Варвара присела у двери.

– Мишка пьет из-за тебя! Ты своим ядом ему жизнь отравляешь! – твердо произнес Колька.

–  Это… Это я ему жизнь отравляю? –  вскипела Варвара и пошла на Кольку – А не он ли мне всю жизнь испоганил?  Все нервы мои вымотал! От него ж никакого толку! Ни дома. Ни на работе. Ни в койке! Он уже два года со мной… – Варвара осеклась.

–  У вас баб, все одно на уме! –  вступился за друга Колька. –  Только о себе и думаете. Сама ты, Варвара, во всем виновата! –  и он ткнул пальцем в ее грудь. – А теперь слушай меня! Если хочешь сохранить семью, иди домой и падай в ноги Мишке. Прощения у него проси!

– Чего? Это у кого я должна прощения просить, а?! Ты что, Коль, совсем повредился или как?

– Говорю тебе, становись на колени и проси: «Прости меня, Мишенька! Это я во всем виновата! Из-за меня ты пьешь каждый день! Теперь я и слова тебе не скажу! Буду только благодарна!».

– Это я-то… перед ним на колени!? Да еще прощения со спасибочком! – Варвару трясло от негодования. – Ах ты, гад! Алкаша в святые произвел! Я перед ним, выходит, исповедоваться должна! Может и перед тобой на колени встать, а?! Тамарка-то правильно сделала, что сбежала от тебя. Видно, притомилась на коленях стоять!

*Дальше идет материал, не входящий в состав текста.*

/-- The key port (R608): held words, salt and the snapshot integrity key. -/
structure KeyPort where
  kport : BitVec 3 := 0
  kdir : Bool := false
  keyErr : Bool := false
  words : List (BitVec 64) := []
  salt : BitVec 32 := 0
  snapKey : Option Key := none
  deriving DecidableEq, Repr

/-- A remote request sent and not yet answered, with the task word it serves (R470). -/
structure Req where
  f : Flit
  slot : Fin 16
  node : Nat
  deriving DecidableEq, Repr

/-- What a destination keeps of one source's requests (R471): every ESEQ below `base` is applied, and
those of `win` above it. -/
structure Applied where
  src : BitVec 12
  base : Nat
  win : List Nat
  deriving DecidableEq, Repr

/-- The remote side of the engine: sequence numbers, unacknowledged and held requests, outstanding
reads, the bytes remote reads returned by hall address (`got` says which units for which instruction, `old` which of them
were asked for before the current step), end markers, those that REDUCEs which retired still owe, with their destinations
(R478), and the nodes that answered as frozen (R494). -/
structure Remote where
  eseq : List (BitVec 12 × Nat) := []
  unacked : List Req := []
  heldReq : List Req := []
  reads : List Req := []
  got : List (Nat × Nat × Nat) := []
  old : List (Nat × Nat × Nat) := []
  data : Memory := []
  applied : List Applied := []
  markers : List Marker := []
  owedEnds : List (Marker × BitVec 12) := []
  frozen : List (BitVec 12) := []
  deriving DecidableEq, Repr

/-- The snapshot unit (R506 to R539): configuration, durable snapshots, buffers with the snapshot and depth they
hold (and, for the parity buffers of both roles, their snapshots), the greatest and the first number captured, the newest
image held with its capture tick, the newest snapshots for which SNAPDUE was raised (R526), collective messages received, copies reported and (in `copying`, by buffer and
layer) asked for, the cadence history (costs in tk; measured loss intervals in seconds, of at most sixteen), the
lost nodes and snapshot of a rebuild, and the layers of a load still to try (the first is asked for) with its
buffer and the image a RESTORE reads. -/
structure Snap where
  sbase : BitVec 60 := 0
  pbase : BitVec 60 := 0
  imgpg : BitVec 28 := 0
  pgcnt : BitVec 12 := 0
  drain : BitVec 4 := 4
  minit : BitVec 20 := 0x2A30
  durPar : BitVec 32 := 0
  durFlash : BitVec 32 := 0
  durStore : BitVec 32 := 0
  rb : RbSt := .idle
  cfgErr : Bool := false
  buf : Vector BufSt 2 := Vector.replicate 2 .empty
  bufSnum : Vector (BitVec 32) 2 := Vector.replicate 2 0
  bufDepth : Vector (BitVec 2) 2 := Vector.replicate 2 0
  parSnum : Vector (BitVec 32) 4 := Vector.replicate 4 0
  maxSnum : BitVec 32 := 0
  first : BitVec 32 := 0
  newest : BitVec 32 := 0
  newestTick : BitVec 64 := 0
  capTick : BitVec 64 := 0
  dueFor : List (BitVec 32) := []
  readies : List Ready := []
  dones : List (BitVec 12) := []
  notices : List (BitVec 12 × BitVec 32) := []
  flashOk : List (BitVec 12 × BitVec 32) := []
  storeOk : List (BitVec 12 × BitVec 32) := []
  copying : List (Fin 2 × Nat) := []
  costs : List Nat := List.replicate 8 0
  intervals : List Nat := []
  lastLoss : BitVec 64 := 0
  interval : BitVec 20 := 0x1E
  meanM : BitVec 20 := 0x2A30
  costC : BitVec 24 := 0
  lost : List (BitVec 12) := []
  target : BitVec 32 := 0
  loads : List Nat := []
  loadBuf : Fin 2 := 0
  ownImage : Option (Fin 2) := none
  deriving DecidableEq, Repr

/-- A bank's latch: values, tags and the sample's stamp (R576). -/
structure Latch where
  vals : List Nat := List.replicate 32 0
  tags : List Nat := List.replicate 32 0
  stamp : BitVec 40 := 0
  deriving DecidableEq, Repr

/-- A counter bank (R570). -/
structure Bank where
  vals : List Nat := List.replicate 32 0
  tags : List Nat := List.replicate 32 0
  latch : Latch := {}
  deriving DecidableEq, Repr

/-- The observation unit's counters (R570 to R576). -/
structure Observe where
  banks : Vector Bank 15 := Vector.replicate 15 {}
  rbank : BitVec 4 := 0
  ridx : BitVec 5 := 0
  hold : BitVec 64 := 0
  deriving DecidableEq, Repr

/-- The service record (R15 to R17, R556): counts since reset and loaded values kept apart. Counters 128
to 143 are signed peak temperatures. -/
structure Service where
  sel : BitVec 8 := 0
  count : List Int := List.replicate 204 0
  load : List Int := List.replicate 204 0
  loaded : List Nat := []
  active : List Nat := List.replicate 32 0
  deriving DecidableEq, Repr

/-- The last management response (R4): whether it completed normally, and the data of a read. -/
structure Mgmt where
  ok : Bool := true
  data : BitVec 64 := 0
  deriving DecidableEq, Repr

/-- One transmission on a port: a data flit or a sluice flit. -/
inductive Sent where
  | data (port : Fin 6) (f : Flit)
  | sluice (port : Fin 6) (m : Sluice) (stamp : BitVec 40 := 0)
  deriving DecidableEq, Repr

/-- What the engine has put on its interfaces, oldest first. -/
structure Out where
  resp : List (BitVec 128) := []
  links : List Sent := []
  mgmt : Mgmt := {}
  fused : List Nat := []
  deriving DecidableEq, Repr

/-- The engine. `scanAsked` is a scan request that came in cold reset (R555); `free` numbers the draws of free values
and is the model's own (log 1). -/
structure State where
  pending : List Instr := []
  mem : Memory := []
  phase : Phase := .power
  loadOpen : Bool := true
  warm : Bool := false
  scanAsked : Bool := false
  present : BitVec 32 := 0xFFFFFFFF
  grade : BitVec 4 := 3
  hg : Headgate := {}
  stw : Steward := {}
  tr : Trace := {}
  arrs : Vector Arr 32 := Vector.replicate 32 {}
  evt : Events := {}
  tm : TimeUnit := {}
  cut : Cut := {}
  hall : Hall := {}
  pwr : Power := {}
  gov : Governor := {}
  st : SelfTest := {}
  pen : BitVec 6 := 0
  -- every dimension of the reset torus has size 1, so every port is UNUSED (R443, R607)
  ports : Vector Port 6 := Vector.replicate 6 { st := .unused }
  key : KeyPort := {}
  rem : Remote := {}
  snap : Snap := {}
  obs : Observe := {}
  svc : Service := {}
  out : Out := {}
  free : Nat := 0
  deriving DecidableEq, Repr

/-- The engine under cold reset, every register at its reset value (R589) and no command waiting. -/
def State.reset : State := {}

/-- Why a step would stop with a fault. Nothing in the engine stops it: every failure the spec names is
a next state (a STATUS, a refusal CODE, an error bit, an event). -/
inductive Fault where
  /-- Raised by no meaning of this model; safe, because it stops nothing that runs. -/
  | none
  deriving DecidableEq, Repr

/-- Why a step would have no meaning. -/
inductive Refusal where
  /-- Raised by the arm of a command without a meaning, by its mnemonic; safe: the model stops. -/
  | notModelled (mnemonic : String)
  deriving DecidableEq, Repr

end Sys2Proof.Machine
end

Эти слова ударили Кольку под самый дых.

«Ну, сволочь народ!» – кипело у него внутри. Ему так хотелось послать Варвару. Но… нельзя пророку на грубость хамством отвечать.

– Вот видишь, видишь, как ты злобой-то пышешь? Сколько яду выпустила, – спокойно, даже ласково сказал он. – Ты ведь женщина, Варвара! Помню, Мишка за тобой как телок бегал. Любил тебя, малахольную.

Варвара присела на табурет и тихо заплакала…

– Может, правду говоришь? – вдруг сломалась Варвара. – Выходит, я что ли во всем виновата?

– Правду, правду, – еще ласковее заговорил Колька. – Ты меня послушай. Иди домой и сделай все, как я тебе сказал, – он даже погладил ее по плечу.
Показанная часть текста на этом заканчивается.